(TASK PROMPT): Return only the lines running from the top of the entries to the line with "busy := true, op := .sample, phase := .sPoll, bitcnt", inclusive, exactly as written.

Collected data:
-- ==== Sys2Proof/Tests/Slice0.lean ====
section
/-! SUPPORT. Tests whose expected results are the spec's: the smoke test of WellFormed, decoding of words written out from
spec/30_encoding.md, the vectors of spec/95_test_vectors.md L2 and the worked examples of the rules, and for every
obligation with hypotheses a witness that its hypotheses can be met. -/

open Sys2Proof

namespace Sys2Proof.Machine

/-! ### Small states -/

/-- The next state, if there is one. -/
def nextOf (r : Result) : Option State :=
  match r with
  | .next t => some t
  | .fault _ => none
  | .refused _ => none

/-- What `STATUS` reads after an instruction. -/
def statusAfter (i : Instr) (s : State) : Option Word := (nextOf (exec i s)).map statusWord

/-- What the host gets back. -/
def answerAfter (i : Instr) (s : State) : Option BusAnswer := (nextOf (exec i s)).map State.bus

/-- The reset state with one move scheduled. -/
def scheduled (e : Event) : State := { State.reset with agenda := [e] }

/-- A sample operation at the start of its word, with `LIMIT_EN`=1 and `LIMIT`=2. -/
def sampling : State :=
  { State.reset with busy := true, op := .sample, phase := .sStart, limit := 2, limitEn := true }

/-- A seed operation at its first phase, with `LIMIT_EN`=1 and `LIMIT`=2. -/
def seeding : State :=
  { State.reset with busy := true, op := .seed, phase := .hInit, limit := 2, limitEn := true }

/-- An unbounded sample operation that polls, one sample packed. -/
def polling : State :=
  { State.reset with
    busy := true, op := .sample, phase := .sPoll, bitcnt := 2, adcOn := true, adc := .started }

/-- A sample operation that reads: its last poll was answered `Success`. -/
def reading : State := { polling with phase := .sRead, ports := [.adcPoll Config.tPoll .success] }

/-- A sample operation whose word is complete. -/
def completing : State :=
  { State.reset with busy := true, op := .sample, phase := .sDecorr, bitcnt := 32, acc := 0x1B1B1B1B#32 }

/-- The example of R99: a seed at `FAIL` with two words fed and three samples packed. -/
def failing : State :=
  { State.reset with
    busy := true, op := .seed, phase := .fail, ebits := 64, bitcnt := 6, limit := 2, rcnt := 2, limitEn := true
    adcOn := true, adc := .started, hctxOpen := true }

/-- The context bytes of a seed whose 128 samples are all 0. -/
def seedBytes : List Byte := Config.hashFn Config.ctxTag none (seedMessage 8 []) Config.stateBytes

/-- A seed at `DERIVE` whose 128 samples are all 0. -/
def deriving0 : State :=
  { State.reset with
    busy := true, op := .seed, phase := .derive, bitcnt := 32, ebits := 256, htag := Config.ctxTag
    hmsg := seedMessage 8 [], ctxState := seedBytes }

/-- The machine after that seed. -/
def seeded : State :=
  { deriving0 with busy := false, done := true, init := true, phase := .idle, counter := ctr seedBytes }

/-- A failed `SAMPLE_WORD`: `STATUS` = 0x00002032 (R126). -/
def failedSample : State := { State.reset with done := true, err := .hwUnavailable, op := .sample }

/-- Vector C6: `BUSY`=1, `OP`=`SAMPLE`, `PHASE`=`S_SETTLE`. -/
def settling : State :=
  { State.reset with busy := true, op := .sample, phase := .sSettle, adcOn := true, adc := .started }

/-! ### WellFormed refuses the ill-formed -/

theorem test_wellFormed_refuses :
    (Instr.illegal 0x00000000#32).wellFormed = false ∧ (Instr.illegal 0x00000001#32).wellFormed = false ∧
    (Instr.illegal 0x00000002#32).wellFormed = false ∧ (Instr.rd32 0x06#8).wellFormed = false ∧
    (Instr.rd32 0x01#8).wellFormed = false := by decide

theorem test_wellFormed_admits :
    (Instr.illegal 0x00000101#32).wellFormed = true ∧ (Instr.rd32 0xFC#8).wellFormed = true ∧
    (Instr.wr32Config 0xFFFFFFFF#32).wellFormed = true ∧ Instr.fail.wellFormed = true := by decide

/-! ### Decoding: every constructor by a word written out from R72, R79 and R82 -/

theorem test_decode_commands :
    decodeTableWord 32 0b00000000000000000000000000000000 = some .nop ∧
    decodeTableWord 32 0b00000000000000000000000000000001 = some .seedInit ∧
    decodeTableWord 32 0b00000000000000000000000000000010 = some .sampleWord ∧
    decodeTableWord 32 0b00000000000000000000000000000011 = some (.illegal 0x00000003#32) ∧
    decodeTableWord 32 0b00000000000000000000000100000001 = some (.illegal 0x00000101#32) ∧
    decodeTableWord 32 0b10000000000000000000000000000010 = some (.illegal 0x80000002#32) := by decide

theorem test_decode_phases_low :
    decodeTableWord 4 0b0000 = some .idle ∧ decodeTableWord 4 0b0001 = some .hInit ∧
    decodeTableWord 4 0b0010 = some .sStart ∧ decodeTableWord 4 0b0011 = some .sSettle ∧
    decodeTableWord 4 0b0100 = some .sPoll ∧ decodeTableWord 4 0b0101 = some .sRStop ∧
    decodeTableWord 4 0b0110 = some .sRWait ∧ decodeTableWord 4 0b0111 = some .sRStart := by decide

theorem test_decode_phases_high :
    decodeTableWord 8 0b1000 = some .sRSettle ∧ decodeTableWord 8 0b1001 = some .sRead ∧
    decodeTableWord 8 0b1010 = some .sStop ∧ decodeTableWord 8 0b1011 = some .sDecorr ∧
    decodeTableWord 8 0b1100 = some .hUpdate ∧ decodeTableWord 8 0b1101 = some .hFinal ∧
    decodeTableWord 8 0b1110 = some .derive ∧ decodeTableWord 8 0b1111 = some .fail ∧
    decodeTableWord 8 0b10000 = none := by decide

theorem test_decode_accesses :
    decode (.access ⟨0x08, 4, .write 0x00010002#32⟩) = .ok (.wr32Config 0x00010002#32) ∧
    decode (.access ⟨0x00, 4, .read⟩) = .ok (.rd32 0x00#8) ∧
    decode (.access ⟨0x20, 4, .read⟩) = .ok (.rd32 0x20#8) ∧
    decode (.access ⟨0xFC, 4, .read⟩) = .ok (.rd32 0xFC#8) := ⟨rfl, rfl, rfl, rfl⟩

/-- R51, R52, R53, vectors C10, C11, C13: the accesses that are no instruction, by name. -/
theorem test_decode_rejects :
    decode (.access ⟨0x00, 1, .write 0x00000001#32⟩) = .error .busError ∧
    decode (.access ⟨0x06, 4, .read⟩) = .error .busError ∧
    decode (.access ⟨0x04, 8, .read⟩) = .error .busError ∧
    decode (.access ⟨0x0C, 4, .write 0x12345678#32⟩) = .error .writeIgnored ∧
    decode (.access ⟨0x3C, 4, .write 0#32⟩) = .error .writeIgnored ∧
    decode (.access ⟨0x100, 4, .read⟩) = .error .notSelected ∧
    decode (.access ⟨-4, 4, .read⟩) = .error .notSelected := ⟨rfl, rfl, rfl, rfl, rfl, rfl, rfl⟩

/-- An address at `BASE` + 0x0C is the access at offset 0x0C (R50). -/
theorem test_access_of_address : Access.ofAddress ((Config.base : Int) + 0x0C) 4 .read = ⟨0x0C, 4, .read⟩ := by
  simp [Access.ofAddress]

(REPLY TO THE TASK):
-- ==== Sys2Proof/Tests/Slice0.lean ====
section
/-! SUPPORT. Tests whose expected results are the spec's: the smoke test of WellFormed, decoding of words written out from
spec/30_encoding.md, the vectors of spec/95_test_vectors.md L2 and the worked examples of the rules, and for every
obligation with hypotheses a witness that its hypotheses can be met. -/

open Sys2Proof

namespace Sys2Proof.Machine

/-! ### Small states -/

/-- The next state, if there is one. -/
def nextOf (r : Result) : Option State :=
  match r with
  | .next t => some t
  | .fault _ => none
  | .refused _ => none

/-- What `STATUS` reads after an instruction. -/
def statusAfter (i : Instr) (s : State) : Option Word := (nextOf (exec i s)).map statusWord

/-- What the host gets back. -/
def answerAfter (i : Instr) (s : State) : Option BusAnswer := (nextOf (exec i s)).map State.bus

/-- The reset state with one move scheduled. -/
def scheduled (e : Event) : State := { State.reset with agenda := [e] }

/-- A sample operation at the start of its word, with `LIMIT_EN`=1 and `LIMIT`=2. -/
def sampling : State :=
  { State.reset with busy := true, op := .sample, phase := .sStart, limit := 2, limitEn := true }

/-- A seed operation at its first phase, with `LIMIT_EN`=1 and `LIMIT`=2. -/
def seeding : State :=
  { State.reset with busy := true, op := .seed, phase := .hInit, limit := 2, limitEn := true }

/-- An unbounded sample operation that polls, one sample packed. -/
def polling : State :=
  { State.reset with
    busy := true, op := .sample, phase := .sPoll, bitcnt := 2, adcOn := true, adc := .started }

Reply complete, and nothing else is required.